### WHAT IS BEING ASKED
Go through the listing below and output exactly the line with "DEFERRAL_EXPIRY (R11). -/", the line with "(dominant : Bool)", and each line between; omit the rest.

### DATASET RECORDS
+++

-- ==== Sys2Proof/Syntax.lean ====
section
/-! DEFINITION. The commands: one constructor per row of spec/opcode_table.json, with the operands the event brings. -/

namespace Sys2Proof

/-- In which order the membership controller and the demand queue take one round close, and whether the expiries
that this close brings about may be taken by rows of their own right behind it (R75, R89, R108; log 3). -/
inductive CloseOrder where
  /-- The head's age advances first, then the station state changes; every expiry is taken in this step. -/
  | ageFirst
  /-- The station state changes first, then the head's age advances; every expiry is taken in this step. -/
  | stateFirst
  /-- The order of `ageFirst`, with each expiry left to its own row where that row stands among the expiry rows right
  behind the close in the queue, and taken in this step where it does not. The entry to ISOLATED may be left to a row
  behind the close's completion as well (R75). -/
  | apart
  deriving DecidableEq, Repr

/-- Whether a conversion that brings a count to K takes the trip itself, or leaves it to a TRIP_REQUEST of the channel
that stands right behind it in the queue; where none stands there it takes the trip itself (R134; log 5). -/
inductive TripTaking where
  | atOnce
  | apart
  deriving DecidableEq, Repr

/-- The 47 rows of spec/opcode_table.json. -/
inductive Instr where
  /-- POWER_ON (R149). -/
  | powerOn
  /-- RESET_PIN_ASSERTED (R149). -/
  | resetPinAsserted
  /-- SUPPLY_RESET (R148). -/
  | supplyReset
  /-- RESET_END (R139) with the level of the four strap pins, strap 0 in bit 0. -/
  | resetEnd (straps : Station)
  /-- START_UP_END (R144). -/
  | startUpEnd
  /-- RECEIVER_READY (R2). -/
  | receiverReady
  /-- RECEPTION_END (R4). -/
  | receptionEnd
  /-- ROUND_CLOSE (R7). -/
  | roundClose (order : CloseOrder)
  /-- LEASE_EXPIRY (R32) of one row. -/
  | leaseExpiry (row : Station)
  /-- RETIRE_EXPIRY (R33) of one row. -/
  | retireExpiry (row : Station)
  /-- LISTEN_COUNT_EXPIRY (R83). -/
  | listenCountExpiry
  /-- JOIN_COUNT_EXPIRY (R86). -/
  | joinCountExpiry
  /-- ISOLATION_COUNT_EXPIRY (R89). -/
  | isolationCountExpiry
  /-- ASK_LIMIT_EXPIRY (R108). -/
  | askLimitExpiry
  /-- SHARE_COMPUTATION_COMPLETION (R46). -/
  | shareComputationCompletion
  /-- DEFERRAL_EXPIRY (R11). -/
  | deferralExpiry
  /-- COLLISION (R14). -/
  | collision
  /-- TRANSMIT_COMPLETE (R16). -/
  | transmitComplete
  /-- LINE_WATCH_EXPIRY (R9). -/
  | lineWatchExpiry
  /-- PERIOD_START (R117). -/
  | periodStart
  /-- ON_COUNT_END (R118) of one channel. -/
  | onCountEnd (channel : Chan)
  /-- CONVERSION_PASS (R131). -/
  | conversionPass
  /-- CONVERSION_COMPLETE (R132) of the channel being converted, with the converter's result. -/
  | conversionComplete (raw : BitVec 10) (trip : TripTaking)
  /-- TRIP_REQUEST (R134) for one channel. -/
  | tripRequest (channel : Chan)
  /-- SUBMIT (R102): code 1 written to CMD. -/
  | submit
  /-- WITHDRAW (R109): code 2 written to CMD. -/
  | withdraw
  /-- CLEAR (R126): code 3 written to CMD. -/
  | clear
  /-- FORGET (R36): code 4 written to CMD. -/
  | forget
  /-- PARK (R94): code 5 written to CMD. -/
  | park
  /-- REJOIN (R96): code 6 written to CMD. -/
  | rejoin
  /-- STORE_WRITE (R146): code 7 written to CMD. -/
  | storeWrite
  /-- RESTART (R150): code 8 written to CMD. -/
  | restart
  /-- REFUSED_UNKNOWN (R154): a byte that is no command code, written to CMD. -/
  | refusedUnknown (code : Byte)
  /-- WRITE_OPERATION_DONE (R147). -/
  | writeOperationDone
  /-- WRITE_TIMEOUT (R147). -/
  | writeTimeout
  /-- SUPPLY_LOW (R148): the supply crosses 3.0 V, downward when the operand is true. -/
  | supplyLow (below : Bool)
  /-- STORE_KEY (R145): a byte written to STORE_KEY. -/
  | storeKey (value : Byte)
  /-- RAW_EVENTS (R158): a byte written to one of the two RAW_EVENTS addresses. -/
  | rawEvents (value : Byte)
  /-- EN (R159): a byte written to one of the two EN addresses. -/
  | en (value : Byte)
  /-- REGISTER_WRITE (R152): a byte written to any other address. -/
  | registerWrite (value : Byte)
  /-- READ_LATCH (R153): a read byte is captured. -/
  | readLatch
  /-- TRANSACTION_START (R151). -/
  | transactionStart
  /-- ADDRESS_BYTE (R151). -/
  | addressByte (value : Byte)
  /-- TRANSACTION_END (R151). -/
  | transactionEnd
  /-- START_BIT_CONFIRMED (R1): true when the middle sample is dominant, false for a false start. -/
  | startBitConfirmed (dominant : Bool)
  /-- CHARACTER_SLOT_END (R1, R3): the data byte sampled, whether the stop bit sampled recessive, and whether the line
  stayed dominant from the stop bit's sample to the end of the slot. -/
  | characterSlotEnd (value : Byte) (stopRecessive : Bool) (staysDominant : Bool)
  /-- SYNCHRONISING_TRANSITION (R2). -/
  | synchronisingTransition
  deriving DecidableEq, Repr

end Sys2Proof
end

+++

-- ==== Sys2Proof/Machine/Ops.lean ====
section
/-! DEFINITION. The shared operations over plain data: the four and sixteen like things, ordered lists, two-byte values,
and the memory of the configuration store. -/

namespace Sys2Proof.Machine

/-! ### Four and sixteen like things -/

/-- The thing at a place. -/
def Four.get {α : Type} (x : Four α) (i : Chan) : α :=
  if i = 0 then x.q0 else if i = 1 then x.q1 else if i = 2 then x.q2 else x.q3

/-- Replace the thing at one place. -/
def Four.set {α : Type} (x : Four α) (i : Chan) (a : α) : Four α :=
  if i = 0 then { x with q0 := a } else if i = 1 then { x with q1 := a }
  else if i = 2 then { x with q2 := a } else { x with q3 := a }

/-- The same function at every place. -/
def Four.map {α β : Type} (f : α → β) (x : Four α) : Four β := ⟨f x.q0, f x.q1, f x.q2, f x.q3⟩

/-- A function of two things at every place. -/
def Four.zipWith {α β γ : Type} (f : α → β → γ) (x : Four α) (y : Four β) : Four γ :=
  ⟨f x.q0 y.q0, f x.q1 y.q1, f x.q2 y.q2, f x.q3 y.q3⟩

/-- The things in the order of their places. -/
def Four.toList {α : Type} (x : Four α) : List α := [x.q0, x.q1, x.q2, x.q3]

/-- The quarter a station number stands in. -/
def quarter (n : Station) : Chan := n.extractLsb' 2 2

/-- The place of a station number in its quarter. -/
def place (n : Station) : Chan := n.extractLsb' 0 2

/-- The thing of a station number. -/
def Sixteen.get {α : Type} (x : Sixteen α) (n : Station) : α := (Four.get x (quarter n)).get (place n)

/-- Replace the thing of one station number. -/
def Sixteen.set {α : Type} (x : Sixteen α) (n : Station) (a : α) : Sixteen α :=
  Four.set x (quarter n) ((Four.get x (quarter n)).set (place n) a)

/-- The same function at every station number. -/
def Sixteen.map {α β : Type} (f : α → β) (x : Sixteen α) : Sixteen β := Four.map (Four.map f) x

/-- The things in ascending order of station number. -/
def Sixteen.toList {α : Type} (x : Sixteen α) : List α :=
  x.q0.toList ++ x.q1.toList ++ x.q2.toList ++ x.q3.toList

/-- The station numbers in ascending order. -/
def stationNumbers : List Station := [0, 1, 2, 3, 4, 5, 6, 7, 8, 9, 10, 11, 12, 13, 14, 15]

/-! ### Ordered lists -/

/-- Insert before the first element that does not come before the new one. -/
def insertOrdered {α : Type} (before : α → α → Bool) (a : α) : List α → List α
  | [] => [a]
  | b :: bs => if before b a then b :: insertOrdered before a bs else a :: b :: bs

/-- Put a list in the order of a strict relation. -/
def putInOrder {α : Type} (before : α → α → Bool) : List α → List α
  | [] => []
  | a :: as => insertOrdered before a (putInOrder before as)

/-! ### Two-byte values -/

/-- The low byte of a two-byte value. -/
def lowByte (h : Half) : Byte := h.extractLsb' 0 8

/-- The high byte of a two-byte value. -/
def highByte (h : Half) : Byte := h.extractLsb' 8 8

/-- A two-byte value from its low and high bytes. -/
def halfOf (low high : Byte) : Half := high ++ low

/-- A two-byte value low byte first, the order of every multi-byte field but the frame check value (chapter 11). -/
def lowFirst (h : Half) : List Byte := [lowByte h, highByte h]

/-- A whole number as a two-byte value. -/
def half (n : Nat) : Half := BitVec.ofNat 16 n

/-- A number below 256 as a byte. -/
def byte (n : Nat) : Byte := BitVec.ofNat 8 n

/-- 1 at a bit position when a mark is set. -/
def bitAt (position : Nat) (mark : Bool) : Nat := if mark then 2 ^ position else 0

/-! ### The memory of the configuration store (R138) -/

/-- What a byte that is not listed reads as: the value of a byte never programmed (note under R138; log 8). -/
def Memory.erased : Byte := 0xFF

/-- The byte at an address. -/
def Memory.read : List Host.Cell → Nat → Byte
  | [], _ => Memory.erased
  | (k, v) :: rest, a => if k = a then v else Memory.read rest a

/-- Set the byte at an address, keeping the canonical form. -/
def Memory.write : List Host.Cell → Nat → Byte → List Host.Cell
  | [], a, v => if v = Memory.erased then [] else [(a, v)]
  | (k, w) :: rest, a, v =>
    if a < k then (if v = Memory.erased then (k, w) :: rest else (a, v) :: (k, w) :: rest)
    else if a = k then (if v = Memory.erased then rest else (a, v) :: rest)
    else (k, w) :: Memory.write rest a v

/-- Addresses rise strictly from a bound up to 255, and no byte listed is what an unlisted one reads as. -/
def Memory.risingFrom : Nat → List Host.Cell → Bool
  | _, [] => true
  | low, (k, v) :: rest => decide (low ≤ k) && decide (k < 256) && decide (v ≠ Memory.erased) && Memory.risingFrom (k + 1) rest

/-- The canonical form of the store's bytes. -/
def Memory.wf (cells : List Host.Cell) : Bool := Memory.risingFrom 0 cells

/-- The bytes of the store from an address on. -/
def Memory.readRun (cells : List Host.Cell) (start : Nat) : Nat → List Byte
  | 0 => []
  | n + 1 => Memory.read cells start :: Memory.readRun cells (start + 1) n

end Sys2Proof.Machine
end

+++

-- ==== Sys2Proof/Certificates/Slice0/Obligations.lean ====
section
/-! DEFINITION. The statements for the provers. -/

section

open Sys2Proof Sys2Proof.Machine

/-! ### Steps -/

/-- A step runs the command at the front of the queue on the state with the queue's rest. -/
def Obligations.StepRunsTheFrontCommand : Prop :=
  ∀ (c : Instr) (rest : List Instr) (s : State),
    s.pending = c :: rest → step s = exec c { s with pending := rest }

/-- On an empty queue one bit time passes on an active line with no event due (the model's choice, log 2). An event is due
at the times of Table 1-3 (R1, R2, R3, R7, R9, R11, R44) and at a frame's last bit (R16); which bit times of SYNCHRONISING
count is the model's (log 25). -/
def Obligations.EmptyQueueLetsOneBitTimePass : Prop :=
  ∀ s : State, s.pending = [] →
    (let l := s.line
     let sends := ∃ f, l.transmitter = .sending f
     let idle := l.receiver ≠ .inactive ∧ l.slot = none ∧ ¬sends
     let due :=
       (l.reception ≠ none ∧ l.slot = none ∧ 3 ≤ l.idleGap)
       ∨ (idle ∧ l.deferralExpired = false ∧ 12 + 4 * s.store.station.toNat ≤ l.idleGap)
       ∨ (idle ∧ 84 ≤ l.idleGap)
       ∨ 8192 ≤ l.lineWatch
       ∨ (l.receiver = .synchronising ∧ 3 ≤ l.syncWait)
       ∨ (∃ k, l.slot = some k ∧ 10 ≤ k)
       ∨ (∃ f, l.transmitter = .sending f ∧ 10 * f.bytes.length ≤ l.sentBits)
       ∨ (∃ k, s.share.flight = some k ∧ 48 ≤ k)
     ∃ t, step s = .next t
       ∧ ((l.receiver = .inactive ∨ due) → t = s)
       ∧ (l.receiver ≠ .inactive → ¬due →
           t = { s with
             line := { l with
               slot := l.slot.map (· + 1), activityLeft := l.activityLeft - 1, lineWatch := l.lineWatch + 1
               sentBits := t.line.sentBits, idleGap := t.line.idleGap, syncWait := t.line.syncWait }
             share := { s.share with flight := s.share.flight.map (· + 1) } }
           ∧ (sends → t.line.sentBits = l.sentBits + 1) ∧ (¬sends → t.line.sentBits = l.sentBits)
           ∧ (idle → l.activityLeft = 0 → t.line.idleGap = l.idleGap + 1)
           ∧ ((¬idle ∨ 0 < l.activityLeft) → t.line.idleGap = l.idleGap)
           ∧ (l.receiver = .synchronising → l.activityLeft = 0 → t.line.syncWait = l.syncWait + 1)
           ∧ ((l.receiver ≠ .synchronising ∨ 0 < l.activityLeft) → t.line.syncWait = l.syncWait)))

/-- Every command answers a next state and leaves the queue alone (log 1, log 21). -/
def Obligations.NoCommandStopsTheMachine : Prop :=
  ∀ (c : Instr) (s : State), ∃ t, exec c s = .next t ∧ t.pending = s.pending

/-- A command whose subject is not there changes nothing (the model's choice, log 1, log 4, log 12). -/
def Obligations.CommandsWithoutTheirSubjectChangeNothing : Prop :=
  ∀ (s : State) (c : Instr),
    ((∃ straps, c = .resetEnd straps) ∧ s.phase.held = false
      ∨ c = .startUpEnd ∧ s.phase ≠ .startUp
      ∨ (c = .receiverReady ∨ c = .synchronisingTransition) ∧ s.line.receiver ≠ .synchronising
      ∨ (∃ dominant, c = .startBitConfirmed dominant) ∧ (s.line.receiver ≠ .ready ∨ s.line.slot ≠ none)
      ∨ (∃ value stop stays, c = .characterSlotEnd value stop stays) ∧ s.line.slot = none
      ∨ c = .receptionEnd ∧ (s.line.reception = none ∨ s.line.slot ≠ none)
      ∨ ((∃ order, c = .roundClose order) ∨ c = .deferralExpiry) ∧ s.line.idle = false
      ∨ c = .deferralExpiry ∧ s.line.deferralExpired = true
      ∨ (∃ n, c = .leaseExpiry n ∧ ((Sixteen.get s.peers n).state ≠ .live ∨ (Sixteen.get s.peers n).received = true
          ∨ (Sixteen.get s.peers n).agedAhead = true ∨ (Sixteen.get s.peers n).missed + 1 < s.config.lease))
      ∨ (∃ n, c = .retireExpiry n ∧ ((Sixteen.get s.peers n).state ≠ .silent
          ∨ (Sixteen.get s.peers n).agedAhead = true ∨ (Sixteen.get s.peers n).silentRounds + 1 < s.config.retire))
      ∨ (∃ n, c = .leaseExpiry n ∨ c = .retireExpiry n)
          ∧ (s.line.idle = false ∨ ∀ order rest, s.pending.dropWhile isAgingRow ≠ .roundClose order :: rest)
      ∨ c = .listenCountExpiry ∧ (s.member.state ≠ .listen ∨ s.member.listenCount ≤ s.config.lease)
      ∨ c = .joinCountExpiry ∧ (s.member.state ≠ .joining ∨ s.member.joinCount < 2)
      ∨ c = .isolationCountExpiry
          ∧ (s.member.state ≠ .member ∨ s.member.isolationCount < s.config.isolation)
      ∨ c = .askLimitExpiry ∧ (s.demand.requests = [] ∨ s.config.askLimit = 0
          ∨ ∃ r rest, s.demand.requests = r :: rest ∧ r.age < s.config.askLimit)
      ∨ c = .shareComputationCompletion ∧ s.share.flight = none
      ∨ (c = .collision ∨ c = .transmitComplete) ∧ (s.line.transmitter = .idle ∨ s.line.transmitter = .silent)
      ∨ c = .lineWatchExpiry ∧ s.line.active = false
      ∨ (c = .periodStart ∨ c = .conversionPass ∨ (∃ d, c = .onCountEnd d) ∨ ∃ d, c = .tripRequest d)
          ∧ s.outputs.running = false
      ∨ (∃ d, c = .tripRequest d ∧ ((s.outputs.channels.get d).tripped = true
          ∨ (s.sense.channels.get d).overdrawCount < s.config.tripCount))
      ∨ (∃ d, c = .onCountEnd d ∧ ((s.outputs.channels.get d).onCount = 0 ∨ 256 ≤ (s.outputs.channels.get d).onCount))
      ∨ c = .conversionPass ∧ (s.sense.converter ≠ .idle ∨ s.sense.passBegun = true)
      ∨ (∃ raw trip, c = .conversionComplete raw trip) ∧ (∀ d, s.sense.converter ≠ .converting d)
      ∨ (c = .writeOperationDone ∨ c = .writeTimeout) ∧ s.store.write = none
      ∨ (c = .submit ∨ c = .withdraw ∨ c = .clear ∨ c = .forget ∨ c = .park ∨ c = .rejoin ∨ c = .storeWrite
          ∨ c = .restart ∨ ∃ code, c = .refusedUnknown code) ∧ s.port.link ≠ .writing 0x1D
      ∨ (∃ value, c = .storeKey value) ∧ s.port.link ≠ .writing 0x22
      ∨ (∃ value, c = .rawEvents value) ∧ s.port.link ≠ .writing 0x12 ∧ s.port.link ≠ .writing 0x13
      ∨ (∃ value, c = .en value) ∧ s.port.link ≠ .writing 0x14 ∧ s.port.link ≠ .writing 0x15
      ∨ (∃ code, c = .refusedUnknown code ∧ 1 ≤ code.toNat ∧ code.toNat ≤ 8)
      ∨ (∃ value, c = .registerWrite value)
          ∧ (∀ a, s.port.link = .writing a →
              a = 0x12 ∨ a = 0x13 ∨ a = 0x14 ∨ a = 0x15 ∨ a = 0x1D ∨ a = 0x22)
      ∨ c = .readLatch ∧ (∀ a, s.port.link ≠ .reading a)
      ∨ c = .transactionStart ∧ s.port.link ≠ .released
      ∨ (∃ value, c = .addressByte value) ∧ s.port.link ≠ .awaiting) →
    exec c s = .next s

+++

### EXERCISE OUTPUT
  /-- DEFERRAL_EXPIRY (R11). -/
  | deferralExpiry
  /-- COLLISION (R14). -/
  | collision
  /-- TRANSMIT_COMPLETE (R16). -/
  | transmitComplete
  /-- LINE_WATCH_EXPIRY (R9). -/
  | lineWatchExpiry
  /-- PERIOD_START (R117). -/
  | periodStart
  /-- ON_COUNT_END (R118) of one channel. -/
  | onCountEnd (channel : Chan)
  /-- CONVERSION_PASS (R131). -/
  | conversionPass
  /-- CONVERSION_COMPLETE (R132) of the channel being converted, with the converter's result. -/
  | conversionComplete (raw : BitVec 10) (trip : TripTaking)
  /-- TRIP_REQUEST (R134) for one channel. -/
  | tripRequest (channel : Chan)
  /-- SUBMIT (R102): code 1 written to CMD. -/
  | submit
  /-- WITHDRAW (R109): code 2 written to CMD. -/
  | withdraw
  /-- CLEAR (R126): code 3 written to CMD. -/
  | clear
  /-- FORGET (R36): code 4 written to CMD. -/
  | forget
  /-- PARK (R94): code 5 written to CMD. -/
  | park
  /-- REJOIN (R96): code 6 written to CMD. -/
  | rejoin
  /-- STORE_WRITE (R146): code 7 written to CMD. -/
  | storeWrite
  /-- RESTART (R150): code 8 written to CMD. -/
  | restart
  /-- REFUSED_UNKNOWN (R154): a byte that is no command code, written to CMD. -/
  | refusedUnknown (code : Byte)
  /-- WRITE_OPERATION_DONE (R147). -/
  | writeOperationDone
  /-- WRITE_TIMEOUT (R147). -/
  | writeTimeout
  /-- SUPPLY_LOW (R148): the supply crosses 3.0 V, downward when the operand is true. -/
  | supplyLow (below : Bool)
  /-- STORE_KEY (R145): a byte written to STORE_KEY. -/
  | storeKey (value : Byte)
  /-- RAW_EVENTS (R158): a byte written to one of the two RAW_EVENTS addresses. -/
  | rawEvents (value : Byte)
  /-- EN (R159): a byte written to one of the two EN addresses. -/
  | en (value : Byte)
  /-- REGISTER_WRITE (R152): a byte written to any other address. -/
  | registerWrite (value : Byte)
  /-- READ_LATCH (R153): a read byte is captured. -/
  | readLatch
  /-- TRANSACTION_START (R151). -/
  | transactionStart
  /-- ADDRESS_BYTE (R151). -/
  | addressByte (value : Byte)
  /-- TRANSACTION_END (R151). -/
  | transactionEnd
  /-- START_BIT_CONFIRMED (R1): true when the middle sample is dominant, false for a false start. -/
  | startBitConfirmed (dominant : Bool)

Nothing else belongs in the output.